La dépression ou l'anxiété non traitées pendant la grossesse ont été liées dans de nombreuses études à une fausse couche, une pré-éclampsie, une naissance prématurée, des complications néonatales et des nouveau-nés plus petits. La dépression prénatale s'accompagne souvent d'anxiété et de symptômes obsessionnels-compulsifs, et parfois de psychose. Le cortisol, l'hormone du stress qui est pompée chez les femmes souffrant d'anxiété et de dépression, traverse la barrière placentaire et peut atteindre le fœtus. L'anxiété chez la femme enceinte est associée à une altération du flux sanguin dans l'artère utérine, qui alimente le placenta… Certains scientifiques ont rapporté que la dépression pendant la grossesse peut altérer l'amygdale d'un nouveau-né, la région du cerveau qui régule les émotions, la mémoire et la prise de décision, tandis que des niveaux élevés du stress pendant la grossesse sont associés à des troubles cognitifs et à un développement du langage ralenti. Une étude importante a montré que les nouveau-nés de mères déprimées avaient un «tonus moteur et une endurance inférieurs» et étaient «moins actifs, moins robustes, plus irritables et moins faciles à apaiser».

La science n'est pas claire et ambiguë, explique Solomon, car nous ne pouvons pas expérimenter sur les femmes enceintes. En plus de toutes les considérations appropriées qu'il soulève, il y a aussi la dure vérité que parfois le traitement ne fonctionne pas, que seuls les deux tiers des personnes réagissent aux antidépresseurs. C’est pourquoi je pense que la question la plus importante - et clairement la plus désordonnée - est de savoir s’il est bon et juste pour une femme de devenir mère si elle a des antécédents de dépression grave.

Si je pouvais revenir à ma vingtaine, j'expérimenterais tout ce que je fais aujourd'hui - éliminer le sucre, le gluten, les produits laitiers, la caféine et l'alcool de mon alimentation; prendre un probiotique, des acides gras oméga-3 et d'autres suppléments; faire du yoga et pratiquer la pleine conscience; nettoyer les problèmes intestinaux - et je verrais si en employant toutes ces autres thérapies non médicamenteuses, je pourrais me sevrer de mes produits pharmaceutiques avant de tomber enceinte. Je pourrais aussi changer d'industrie - devenir ingénieur en logiciel ou quelque chose du genre - pour pouvoir me permettre d'embaucher de l'aide une fois que l'enfant est né. Avec le recul, je ferais tout mon possible pour réduire le stress avant, pendant et après la grossesse.

J'ai peut-être fini par être encore déprimé et avoir besoin de médicaments. Si tel était le cas, j'aurais bénéficié d'une introspection sérieuse et des conseils d'une autre mère déprimée sur la question de savoir si la parentalité est une voie appropriée pour moi.

J'ai pleuré en lisant le dernier paragraphe de Salomon.

Je n'avais jamais réalisé à quel point je me sentais coupable de ne pas assez aimer mes enfants - de ne pas être capable de vivre la joie de la maternité pendant mes épisodes dépressifs, qui ont couvert la plupart de leur enfance.

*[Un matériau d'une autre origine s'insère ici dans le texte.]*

/-- What an access does at its home (R145, R169, R186, R211, R326). -/
inductive AccOp where
  | load (bytes : Nat)
  | store (data : List Byte)
  /-- The tape store of a forward-mode store: the old value that another access returns, then the tag (R216). -/
  | tape (tag : Word) (link : Nat)
  | atomic (op : AtomOp) (ret : Bool) (a : DWord) (c : DWord)
  /-- The exchange of an inverted access (R216, R219): two or four bytes. -/
  | exchange (bytes : Nat) (value : Word)
  | bit (index : Nat)
  | arrive
  | landing (bytes : Nat)
  | expect (n : Word)
  | init (count : BitVec 16)
  | invalidate
  | test (phase : BitVec 31)
  | decl (count : Word) (bar : DWord)
  | domain (op : Nat) (m : BitVec 12) (chip : BitVec 12)
  /-- A collective message (R234): COUNT or DONE, and its units. -/
  | coll (done : Bool) (units : List PUnit)
deriving DecidableEq, Repr

/-- Where an access goes: a byte of this package by its flat address (see `State.mem`), or the fabric (R124, R130). -/
inductive Target where
  | home (addr : Nat)
  | fabric (lchip : BitVec 12) (sub : BitVec 2) (ofs : BitVec 46)
deriving DecidableEq, Repr

/-- Who made an access. -/
inductive Agent where
  | group (handle : Nat)
  | cp (core : Nat)
  | engine (cmd : Nat)
  | port (p : Packet)
deriving DecidableEq, Repr

/-- How far an access is (R114, R145). -/
inductive AccState where
  | inFlight
  | performed (value : List Byte) (gwct : Nat)
  | failed (cause : Cause) (remCause : BitVec 8) (remLog : BitVec 8) (ealcnt : Nat)
deriving DecidableEq, Repr

/-- Where the value of a deferred access goes. -/
inductive Dest where
  | none
  | v (reg : Nat) (count : Nat)
  | k (reg : Nat) (count : Nat)
  | x (reg : Nat) (count : Nat)
  | tile (id : Nat) (ofs : Nat)
deriving DecidableEq, Repr

/-- The Abacus key of a deterministic update (R263). -/
structure AbacusKey where
  block : Nat
  gix : Nat
  s : Nat
  lane : Nat
deriving DecidableEq, Repr

/-- One request of a memory instruction, of an engine or of the fabric: in flight, or a line of its group's replay record
(R35, R112, R114, R145-R157). -/
structure Access where
  id : Nat
  who : Agent
  lane : Nat
  /-- The lanes whose access it is, and those that wait for its result (R109). -/
  lanes : LaneMask
  wait : LaneMask
  /-- The instruction's number in its group; the chunk of an engine command. -/
  seq : Nat
  pc : Word
  cls : BitVec 2
  op : AccOp
  ptr : DWord
  target : Target
  key : Nat
  part : Nat
  vf : Nat
  launch : Nat
  core : Nat
  dest : Dest
  mod : BitVec 2
  /-- Accesses of one instruction that perform in the order of their ids (R216, R219). -/
  ordered : Bool
  /-- The request slot and the place of the request in it (R35). -/
  slot : Option Nat
  pos : Nat
  /-- The packet as last sent, whether it has left, the port it left by, how often it was NACKed and when it was issued. -/
  packet : Option Packet
  sent : Bool
  via : Nat
  nacks : Nat
  sentAt : Nat
  undone : Bool
  abacus : Option AbacusKey
  /-- NACKed by a line in ticket order: when it may be tried again (R263). -/
  retryAt : Option Nat
  quarantined : Bool
  st : AccState
  /-- The guest page, with its size, of the cached translation that an access to paged space uses (R141). -/
  page : Nat × Nat := (0, 0)
deriving DecidableEq, Repr

/-! ### Cores and control processors -/

/-- The state of a spawn bin (R91). -/
inductive BinState where
  | free
  | filling
  | closed
deriving DecidableEq, Repr

/-- A spawn bin: its key (launch and entry offset), when its first slot filled, its BINTIME, and the threads' argument words. -/
structure Bin where
  st : BinState := .free
  launch : Nat := 0
  entryOfs : Word := 0
  since : Nat := 0
  limit : Nat := 0
  threads : List (List Word) := []
deriving DecidableEq, Repr

/-- An L1 line, or the part of one that was filled, under a lease (R138): its first byte (a fabric address counts from 2^60),
expiry, whether it is fabric, the key it was read with, and its bytes. -/
structure L1Line where
  start : Nat
  expiry : Nat
  fabric : Bool
  key : Nat
  bytes : List Byte
deriving DecidableEq, Repr

/-- A streaming channel (R184). -/
structure Channel where
  isOpen : Bool := false
  cmd : Nat := 0
  wp : Word := 0
deriving DecidableEq, Repr

/-- A mailbox entry (R372). -/
structure Mail where
  handle : Nat
  lo : Word
  hi : Word
  mask : LaneMask
  launchId : Word
deriving DecidableEq, Repr

/-- A service request a control processor has posted and not yet taken or lost (R386). -/
structure SvcOutstanding where
  seq : Word
  vf : Nat
  handle : Nat
  mask : LaneMask
  base : Nat
  code : BitVec 16
deriving DecidableEq, Repr

/-- A reply taken from a reply ring and matched (R77, R387): its bytes wait for SVCTAKE. -/
structure SvcReply where
  seq : Word
  vf : Nat
  status : Word
  handle : Nat
  mask : LaneMask
  bytes : List Byte
deriving DecidableEq, Repr
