-- ==== Sys2Proof/Machine/Flags.lean ====
section
/-!
DEFINITION. Floating point: the element formats of R238, rounding (R240, R257), the flags of R242, the exact operations, the
conversions of R243, and integer saturation (R293).
-/
namespace Sys2Proof.Machine

/-! ### Flags -/

/-- FSTAT's bits (R241). -/
def flagNV : BitVec 5 := 1
def flagDZ : BitVec 5 := 2
def flagOF : BitVec 5 := 4
def flagUF : BitVec 5 := 8
def flagNX : BitVec 5 := 16

/-- A flag when the condition holds. -/
def flagIf (c : Bool) (f : BitVec 5) : BitVec 5 := if c then f else 0

/-! ### Formats -/

/-- A binary format: precision with the hidden bit, exponent of the smallest quantum, the power of two just above the largest
finite value, and the canonical NaN (R238, R239). -/
structure Fmt where
  p : Nat
  qmin : Int
  top : Int
  width : Nat
  nan : Nat
deriving DecidableEq, Repr

def fp32 : Fmt := { p := 24, qmin := -149, top := 128, width := 32, nan := 0x7FC00000 }
def bf16 : Fmt := { p := 8, qmin := -133, top := 128, width := 16, nan := 0x7FC0 }
def fp16 : Fmt := { p := 11, qmin := -24, top := 16, width := 16, nan := 0x7E00 }

/-- The magnitude bits of infinity. -/
def Fmt.inf (f : Fmt) : Nat := 2 ^ (f.width - 1) - 2 ^ (f.p - 1)

/-- The sign bit. -/
def Fmt.sign (f : Fmt) (neg : Bool) : Nat := if neg then 2 ^ (f.width - 1) else 0

/-- A value: a NaN, an infinity, or (-1)^neg × m × 2^e. -/
inductive FVal where
  | nan (signalling : Bool)
  | inf (neg : Bool)
  | num (neg : Bool) (m : Nat) (e : Int)
deriving DecidableEq, Repr

def FVal.isNan : FVal → Bool
  | .nan _ => true
  | _ => false

def FVal.isSnan : FVal → Bool
  | .nan s => s
  | _ => false

def FVal.isInf : FVal → Bool
  | .inf _ => true
  | _ => false

def FVal.isZero : FVal → Bool
  | .num _ m _ => m == 0
  | _ => false

def FVal.neg : FVal → Bool
  | .nan _ => false
  | .inf n => n
  | .num n _ _ => n

def FVal.negate : FVal → FVal
  | .nan s => .nan s
  | .inf n => .inf (!n)
  | .num n m e => .num (!n) m e

/-- The value of the bits of a format (R238). -/
def decodeF (f : Fmt) (x : Nat) : FVal :=
  let neg := x.testBit (f.width - 1)
  let mag := x % 2 ^ (f.width - 1)
  let frac := mag % 2 ^ (f.p - 1)
  let ex := mag / 2 ^ (f.p - 1)
  if mag > f.inf then .nan (!frac.testBit (f.p - 2))
  else if mag = f.inf then .inf neg
  else if ex = 0 then .num neg frac f.qmin
  else .num neg (frac + 2 ^ (f.p - 1)) (f.qmin + (ex : Int) - 1)

/-! ### Rounding -/

/-- The rounding modes (R240); SR carries its r (R257). -/
inductive Rnd where
  | rne | rz | rdn | rup | rna
  | sr (r : Nat)
deriving DecidableEq, Repr

/-- The mode of a code 0-4; other codes are refused where they are decoded. -/
def rndOf (c : Nat) : Rnd :=
  if c = 1 then .rz else if c = 2 then .rdn else if c = 3 then .rup else if c = 4 then .rna else .rne

/-- Whether a magnitude with integer part `q`, and remainder `r` of 2^sh, rounds up. -/
def roundsUp (mode : Rnd) (neg : Bool) (q r sh : Nat) : Bool :=
  match mode with
  | .rne => decide (2 * r > 2 ^ sh) || (decide (2 * r = 2 ^ sh) && q % 2 == 1)
  | .rz => false
  | .rdn => neg && r != 0
  | .rup => !neg && r != 0
  | .rna => decide (2 * r ≥ 2 ^ sh)
  | .sr x => decide (r * 2 ^ 16 + x * 2 ^ sh ≥ 2 ^ (16 + sh))

/-- The magnitude (2m + 1 when sticky, else 2m) × 2^(e-1) rounded to a multiple of 2^q: the multiple, and whether it is inexact. -/
def roundAt (mode : Rnd) (neg : Bool) (m : Nat) (sticky : Bool) (e q : Int) : Nat × Bool :=
  let n := 2 * m + (if sticky then 1 else 0)
  let d := q - (e - 1)
  if d ≤ 0 then (n * 2 ^ (-d).toNat, false)
  else
    let sh := d.toNat
    let a := n / 2 ^ sh
    let r := n % 2 ^ sh
    (if roundsUp mode neg a r sh then a + 1 else a, r != 0)

/-- A rounded result: the bits and the flags it raises. -/
structure FRes where
  bits : Nat
  flags : BitVec 5
deriving DecidableEq, Repr

/-- The canonical NaN, with NV when it is an invalid operation (R239, R242). -/
def nanRes (f : Fmt) (invalid : Bool) : FRes := ⟨f.nan, flagIf invalid flagNV⟩

/-- The exact positive magnitude m × 2^e, a little more when `sticky` (m then has at least p + 2 bits), with the given sign,
rounded to the format under the mode (R240), with the flags of R242. -/
def roundMag (f : Fmt) (mode : Rnd) (neg : Bool) (m : Nat) (e : Int) (sticky : Bool) : FRes :=
  if m = 0 then ⟨f.sign neg, 0⟩
  else
    let msb := e + (Nat.log2 m : Int)
    let qu := msb - ((f.p : Int) - 1)
    let q := if qu < f.qmin then f.qmin else qu
    let (sig, nx) := roundAt mode neg m sticky e q
    let (sigU, _) := roundAt mode neg m sticky e qu
    let mag := (q - f.qmin).toNat * 2 ^ (f.p - 1) + sig
    if mag ≥ f.inf then
      let toInf := match mode with
        | .rne | .rna | .sr _ => true
        | .rz => false
        | .rdn => neg
        | .rup => !neg
      ⟨f.sign neg + (if toInf then f.inf else f.inf - 1), flagOF ||| flagNX⟩
    else
      -- tiny: sigU × 2^qu below 2^(qmin + p - 1)
      let tiny := qu + (Nat.log2 sigU : Int) < f.qmin + (f.p : Int) - 1
      ⟨f.sign neg + mag, flagIf nx flagNX ||| flagIf (nx && tiny) flagUF⟩

/-- RoundTo(fmt, mode, x) of a value (R285). -/
def roundTo (f : Fmt) (mode : Rnd) : FVal → FRes
  | .nan s => nanRes f s
  | .inf n => ⟨f.sign n + f.inf, 0⟩
  | .num n m e => roundMag f mode n m e false

/-! ### Exact operations -/

/-- The signed integer mantissa of a number. -/
def mant (neg : Bool) (m : Nat) : Int := if neg then -(m : Int) else (m : Int)

/-- The exact sum, with the sign of an exact zero (IEEE 754, R239). -/
def addExact (mode : Rnd) (n1 : Bool) (m1 : Nat) (e1 : Int) (n2 : Bool) (m2 : Nat) (e2 : Int) : FVal :=
  let e := if e1 < e2 then e1 else e2
  let s := mant n1 m1 * 2 ^ (e1 - e).toNat + mant n2 m2 * 2 ^ (e2 - e).toNat
  if s = 0 then .num (if n1 = n2 then n1 else mode == .rdn) 0 e
  else .num (s < 0) s.natAbs e

/-- a + b, and whether the operation is invalid. -/
def fvalAdd (mode : Rnd) (a b : FVal) : FVal × Bool :=
  match a, b with
  | .nan s, y => (.nan false, s || y.isSnan)
  | x, .nan s => (.nan false, s || x.isSnan)
  | .inf n1, .inf n2 => if n1 = n2 then (.inf n1, false) else (.nan false, true)
  | .inf n, _ => (.inf n, false)
  | _, .inf n => (.inf n, false)
  | .num n1 m1 e1, .num n2 m2 e2 => (addExact mode n1 m1 e1 n2 m2 e2, false)

/-- a × b, and whether the operation is invalid. -/
def fvalMul (a b : FVal) : FVal × Bool :=
  match a, b with
  | .nan s, y => (.nan false, s || y.isSnan)
  | x, .nan s => (.nan false, s || x.isSnan)
  | .inf n1, y => if y.isZero then (.nan false, true) else (.inf (n1 != y.neg), false)
  | x, .inf n2 => if x.isZero then (.nan false, true) else (.inf (x.neg != n2), false)
  | .num n1 m1 e1, .num n2 m2 e2 => (.num (n1 != n2) (m1 * m2) (e1 + e2), false)

/-- Rounds an exact value, adding NV when the operation was invalid. -/
def finishF (f : Fmt) (mode : Rnd) (r : FVal × Bool) : FRes :=
  let x := roundTo f mode r.1
  ⟨x.bits, x.flags ||| flagIf r.2 flagNV⟩

/-- a + b rounded (R332). -/
def fadd (f : Fmt) (mode : Rnd) (a b : Nat) : FRes := finishF f mode (fvalAdd mode (decodeF f a) (decodeF f b))

/-- a - b rounded. -/
def fsub (f : Fmt) (mode : Rnd) (a b : Nat) : FRes := finishF f mode (fvalAdd mode (decodeF f a) (decodeF f b).negate)

/-- a × b rounded. -/
def fmul (f : Fmt) (mode : Rnd) (a b : Nat) : FRes := finishF f mode (fvalMul (decodeF f a) (decodeF f b))

/-- a × b + c with one rounding; an invalid product sets NV whatever c (R332). -/
def ffma (f : Fmt) (mode : Rnd) (a b c : Nat) : FRes :=
  let p := fvalMul (decodeF f a) (decodeF f b)
  let s := fvalAdd mode p.1 (decodeF f c)
  finishF f mode (s.1, p.2 || s.2)

/-- x < y for values that are no NaN. -/
def fvalLt (x y : FVal) : Bool :=
  match x, y with
  | .inf n, y => n && y != .inf true
  | _, .inf n => !n
  | .num n1 m1 e1, .num n2 m2 e2 =>
    let e := if e1 < e2 then e1 else e2
    decide (mant n1 m1 * 2 ^ (e1 - e).toNat < mant n2 m2 * 2 ^ (e2 - e).toNat)
  | _, _ => false

/-- x = y for values that are no NaN; the zeros are equal. -/
def fvalEq (x y : FVal) : Bool := !fvalLt x y && !fvalLt y x

/-- FMIN and FMAX (R239): -0 is less than +0, a NaN gives the other operand, and a signalling NaN sets NV. -/
def fminmax (f : Fmt) (isMax : Bool) (a b : Nat) : FRes :=
  let x := decodeF f a
  let y := decodeF f b
  let fl := flagIf (x.isSnan || y.isSnan) flagNV
  if x.isNan && y.isNan then ⟨f.nan, fl⟩
  else if x.isNan then ⟨b, fl⟩
  else if y.isNan then ⟨a, fl⟩
  else
    let less := fvalLt x y || (fvalEq x y && x.neg && !y.neg)
    ⟨if less != isMax then a else b, fl⟩

/-- The bits of 1.0. -/
def Fmt.one (f : Fmt) : Nat := (f.qmin.natAbs + 2 - f.p) * 2 ^ (f.p - 1)

/-- The clamp of SAT to [+0, 1.0] on the bits of a result (R240). -/
def satF (f : Fmt) (x : Nat) : Nat :=
  match decodeF f x with
  | .nan _ => 0
  | v => if v.neg then 0 else if fvalLt (decodeF f f.one) v then f.one else x

/-- SAT applied when asked. -/
def satIf (c : Bool) (f : Fmt) (r : FRes) : FRes := if c then ⟨satF f r.bits, r.flags⟩ else r

/-! ### Conversions -/

/-- An integer rounded to a format (R243). -/
def intToF (f : Fmt) (mode : Rnd) (x : Int) : FRes := roundMag f mode (x < 0) x.natAbs 0 false

/-- A value rounded under the mode to an integer, saturating to [lo, hi] (R243): the integer and the flags. -/
def fToInt (mode : Rnd) (lo hi : Int) (x : FVal) : Int × BitVec 5 :=
  match x with
  | .nan _ => (0, flagNV)
  | .inf n => (if n then lo else hi, flagNV)
  | .num n m e =>
    let (q, nx) := roundAt mode n m false e 0
    let v := mant n q
    if v < lo then (lo, flagNV) else if hi < v then (hi, flagNV) else (v, flagIf nx flagNX)

/-- The integral value of a format under the mode (FRND, R335). -/
def frnd (f : Fmt) (mode : Rnd) (x : Nat) : FRes :=
  match decodeF f x with
  | .nan s => nanRes f s
  | .inf _ => ⟨x, 0⟩
  | .num n m e =>
    let (q, nx) := roundAt mode n m false e 0
    if q = 0 then ⟨f.sign n, flagIf nx flagNX⟩
    else ⟨(roundMag f .rne n q 0 false).bits, flagIf nx flagNX⟩

/-- A value of one format rounded to another; a signalling NaN sets NV. -/
def fconv (src dst : Fmt) (mode : Rnd) (x : Nat) : FRes := roundTo dst mode (decodeF src x)

/-- FCLASS's mask (R336). -/
def fclass (x : Nat) : Nat :=
  match decodeF fp32 x with
  | .nan s => if s then 2 ^ 8 else 2 ^ 9
  | .inf n => if n then 1 else 2 ^ 7
  | .num n m _ =>
    if m = 0 then (if n then 2 ^ 3 else 2 ^ 4)
    else if m < 2 ^ 23 then (if n then 2 ^ 2 else 2 ^ 5)
    else (if n then 2 ^ 1 else 2 ^ 6)

/-! ### Integers -/

/-- A signed result clamped to w bits (R293). -/
def clampS (w : Nat) (x : Int) : Int :=
  if x < -(2 ^ (w - 1) : Nat) then -(2 ^ (w - 1) : Nat) else if (2 ^ (w - 1) : Nat) ≤ x then (2 ^ (w - 1) : Nat) - 1 else x

/-- A result of w bits: the exact signed value clamped under SAT, else modulo 2^w. -/
def satInt (w : Nat) (sat : Bool) (x : Int) : BitVec w := BitVec.ofInt w (if sat then clampS w x else x)

end Sys2Proof.Machine
end

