-- ==== Sys2Proof/Machine/Ops.lean ====
section
/-!
DEFINITION. The shared operations over the state: how a meaning changes the state, lookups and updates of its tables, the Error
Address Log (R79), the frontier (R104, R105, R109, R110), taking a trap (R121, R123) and returning from one (R388).
-/
namespace Sys2Proof.Machine

/-! ### How a meaning changes the state -/

/-- What an event does: the rest of the state, and bytes written to memory in order. -/
structure Eff where
  sys : Sys
  cells : List Host.Cell := []

/-- The state after an effect. -/
def Eff.apply (e : Eff) (s : State) : State := { s with mem := writeCells s.mem e.cells, sys := e.sys }

/-- A second effect computed in the state after the first. -/
def Eff.andThen (e : Eff) (s : State) (f : State → Eff) : Eff :=
  let e2 := f (e.apply s)
  { sys := e2.sys, cells := e.cells ++ e2.cells }

/-- The effect that changes nothing. -/
def Eff.none (s : State) : Eff := { sys := s.sys }

/-- An event's outcome. -/
def eventNext (f : State → Eff) (s : State) : Host.Outcome State Fault Refusal := .next ((f s).apply s)

/-- A free value: the next one of Config, and the state that has used it. -/
def takeFree (y : Sys) : BitVec 64 × Sys := (Config.freeWord y.free, { y with free := y.free + 1 })

/-- A fresh number for a handle, an access, a launch or a command. -/
def Sys.fresh (y : Sys) : Nat × Sys := (y.nextId, { y with nextId := y.nextId + 1 })

/-! ### Tables -/

def Sys.core (y : Sys) (c : Nat) : Core := tget y.cores c {}
def Sys.modCore (y : Sys) (c : Nat) (f : Core → Core) : Sys := { y with cores := tmod y.cores c {} f }
def Sys.modCp (y : Sys) (c : Nat) (f : Cp → Cp) : Sys := y.modCore c (fun k => { k with cp := f k.cp })
def Sys.part (y : Sys) (p : Nat) : Part := tget y.parts p {}
def Sys.modPart (y : Sys) (p : Nat) (f : Part → Part) : Sys := { y with parts := tmod y.parts p {} f }
def Sys.vf (y : Sys) (v : Nat) : Vf := tget y.vfs v {}
def Sys.modVf (y : Sys) (v : Nat) (f : Vf → Vf) : Sys := { y with vfs := tmod y.vfs v {} f }
def Sys.die (y : Sys) (d : Nat) : Die := tget y.dies d {}
def Sys.modDie (y : Sys) (d : Nat) (f : Die → Die) : Sys := { y with dies := tmod y.dies d {} f }
def Sys.port (y : Sys) (n : Nat) : Port := tget y.ports n {}
def Sys.modPort (y : Sys) (n : Nat) (f : Port → Port) : Sys := { y with ports := tmod y.ports n {} f }
def Vf.ring (v : Vf) (n : Nat) : Ring := tget v.rings n {}
def Vf.modRing (v : Vf) (n : Nat) (f : Ring → Ring) : Vf := { v with rings := tmod v.rings n {} f }

def Sys.group? (y : Sys) (h : Nat) : Option Group := y.groups.find? (fun g => g.handle == h)
def Sys.modGroup (y : Sys) (h : Nat) (f : Group → Group) : Sys :=
  { y with groups := y.groups.map (fun g => if g.handle = h then f g else g) }
def Sys.launch? (y : Sys) (u : Nat) : Option Launch := y.launches.find? (fun l => l.uid == u)
def Sys.modLaunch (y : Sys) (u : Nat) (f : Launch → Launch) : Sys :=
  { y with launches := y.launches.map (fun l => if l.uid = u then f l else l) }
def Sys.block? (y : Sys) (u : Nat) : Option Block := y.blocks.find? (fun b => b.uid == u)
def Sys.modBlock (y : Sys) (u : Nat) (f : Block → Block) : Sys :=
  { y with blocks := y.blocks.map (fun b => if b.uid = u then f b else b) }
def Sys.cmd? (y : Sys) (h : Nat) : Option Cmd := y.cmds.find? (fun c => c.handle == h)
def Sys.modCmd (y : Sys) (h : Nat) (f : Cmd → Cmd) : Sys :=
  { y with cmds := y.cmds.map (fun c => if c.handle = h then f c else c) }
def Sys.access? (y : Sys) (i : Nat) : Option Access := y.accesses.find? (fun a => a.id == i)
def Sys.modAccess (y : Sys) (i : Nat) (f : Access → Access) : Sys :=
  { y with accesses := y.accesses.map (fun a => if a.id = i then f a else a) }
def Sys.hostCmd? (y : Sys) (u : Nat) : Option HostCmd := y.hostCmds.find? (fun c => c.uid == u)
def Sys.modHostCmd (y : Sys) (u : Nat) (f : HostCmd → HostCmd) : Sys :=
  { y with hostCmds := y.hostCmds.map (fun c => if c.uid = u then f c else c) }

/-! ### Partitions, dies and clusters (R12, R13, R21, R127) -/

/-- The members of a collective group; with JOINED = 0 every group is logical chip 0 alone (R224). -/
def Part.groupMembers (p : Part) (g : Nat) : List Nat := if p.joined then (tget p.cgroups g {}).members else [0]

/-- The generation of a collective group. -/
def Part.groupGen (p : Part) (g : Nat) : BitVec 16 := if p.joined then (tget p.cgroups g {}).gen else 0

/-- The partition's own logical chip; 0 with JOINED = 0 (R229). -/
def Part.chip (p : Part) : BitVec 12 := if p.joined then p.lchip else 0

/-- The module is up: every step of R23 has completed, and power is on. -/
def Sys.isUp (y : Sys) : Bool := y.resetStep == 8 && !y.poweredDown

/-- The cores of a die run: not while it is gated (R21) or stopped (R19, R62). -/
def Sys.dieRuns (y : Sys) (die : Nat) : Bool := y.isUp && !(y.die die).stopped && !(y.die die).gated

/-- The count of cycles of the 940 MHz arithmetic clock (R3, R16). -/
def clockOf (ns : Nat) : Nat := ns * 940 / 1000
def Sys.clocks (y : Sys) : Nat := clockOf y.ns

/-- The nanoseconds that a number of clocks take, in whole nanoseconds. -/
def clocksNs (n : Nat) : Nat := (n * 1000 + 939) / 940

/-- The sixteenths of a die's issue slots that are withheld (R17). -/
def Die.sixteenths (d : Die) : Nat := max d.capHeld.toNat (if d.hot then d.heatHeld.toNat else 0)

/-- A core's issue slot of the present clock is withheld: of each 16 clocks, the first as many as sixteenths (R17). -/
def Sys.withholds (y : Sys) (core : Nat) : Bool := decide (y.clocks % 16 < (y.die (core / 64)).sixteenths)

/-- This package is a time reference (R45). -/
def Sys.isReference (y : Sys) : Bool := y.reference.any (fun r => r.2 == y.phys.toNat)

/-- GTIME has been aligned, where there is a reference to align it to: no launch is accepted before (R18). -/
def Sys.timeReady (y : Sys) : Bool := y.reference.isEmpty || y.isReference || y.firstAligned

/-- The dies of a partition in increasing number. -/
def Part.dieList (p : Part) : List Nat := (List.range 12).filter (fun d => p.dies.getLsbD d)

/-- The die of a core, its cluster, and its place in the cluster (R13). -/
def coreDie (c : Nat) : Nat := c / 64
def coreCluster (c : Nat) : Nat := c / 64 * 16 + c % 64 / 4

/-- The partition numbers. -/
def allParts : List Nat := List.range 12

/-- The valid partition that holds a die. -/
def Sys.partOfDie (y : Sys) (d : Nat) : Option Nat :=
  allParts.find? (fun p => (y.part p).valid && (y.part p).dies.getLsbD d)

/-- The partition of a core; 0 when its die is in none. -/
def Sys.partOfCore (y : Sys) (c : Nat) : Nat := (y.partOfDie (coreDie c)).getD 0

/-- The physical cluster of a rank in a partition (R127). -/
def Part.cluster (p : Part) (rank : Nat) : Option Nat :=
  (p.dieList[rank / 16]?).map (fun d => d * 16 + rank % 16)

/-- The core at place j of a physical cluster. -/
def clusterCore (cl j : Nat) : Nat := cl / 16 * 64 + cl % 16 * 4 + j

/-- The flat address of a partition memory address (R134); none beyond the partition's memory. -/
def Part.flat (p : Part) (m : Nat) : Option Nat :=
  let ds := p.dieList
  let d := ds.length
  if m < d * 2 ^ 36 then
    (ds[m / 4096 % d]?).map (fun die => flatHbm die (m / (4096 * d) * 4096 + m % 4096))
  else none

/-! ### Causes -/

/-- The code of a cause (R79, R267). -/
def Cause.code : Cause → Nat
  | .illegal => 0x01 | .hazard => 0x02 | .uniform => 0x03 | .spbound => 0x04 | .space => 0x05 | .limit => 0x06
  | .key => 0x07 | .align => 0x08 | .class => 0x09 | .quar => 0x0A | .tapeovf => 0x0B | .tapeund => 0x0C
  | .tapemis => 0x0D | .adconf => 0x0E | .barbusy => 0x0F | .strap => 0x10 | .brk => 0x11 | .remote => 0x12
  | .ecc => 0x13 | .privilege => 0x14 | .barovf => 0x15
  | .thermal => 0x40 | .badcmd => 0x41 | .badreply => 0x42 | .cmdinval => 0x43 | .cmdabort => 0x44 | .cmdfault => 0x45

/-! ### Error Address Log and notifications -/

/-- Who caused a record (R79's RKIND). -/
inductive RKind where
  | group | cp | engine | host | port | scrub | mgmt
deriving DecidableEq, Repr

def RKind.code : RKind → Nat
  | .group => 0 | .cp => 1 | .engine => 2 | .host => 3 | .port => 4 | .scrub => 5 | .mgmt => 6

/-- A notification waits for the VF's ring (R75). -/
def Sys.notify (y : Sys) (vf kind : Nat) (data : DWord) : Sys :=
  y.modVf vf (fun v => { v with notifications := v.notifications ++ [⟨BitVec.ofNat 8 kind, data⟩] })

Ses paroles m'ont donné la permission d'accepter ce qui est:

Pour certaines femmes enceintes et nouveaux parents, l'amour semble être automatique; il les amène instantanément à un nouveau niveau de conscience. D'autres doivent monter un escalier très raide pour atteindre les mêmes hauteurs. Le fait que l'exercice puisse être angoissant et que certaines femmes ne puissent pas tout à fait le faire n'émousse pas l'intention qui le sous-tend. La dépression fait appel à des ressources dont certaines femmes disposent et d’autres n’en ont pas, y compris la capacité de faire éclore l’intimité par désespoir. Vouloir aimer son enfant n'est pas la même chose qu'aimer son enfant, mais il y a beaucoup d'amour même dans le vouloir.

Participez à la conversation, "Devriez-vous avoir des enfants si vous êtes déprimé?" sur ProjectBeyondBlue.com, la nouvelle communauté de la dépression.

Publié à l'origine sur Sanity Break à Everyday Health.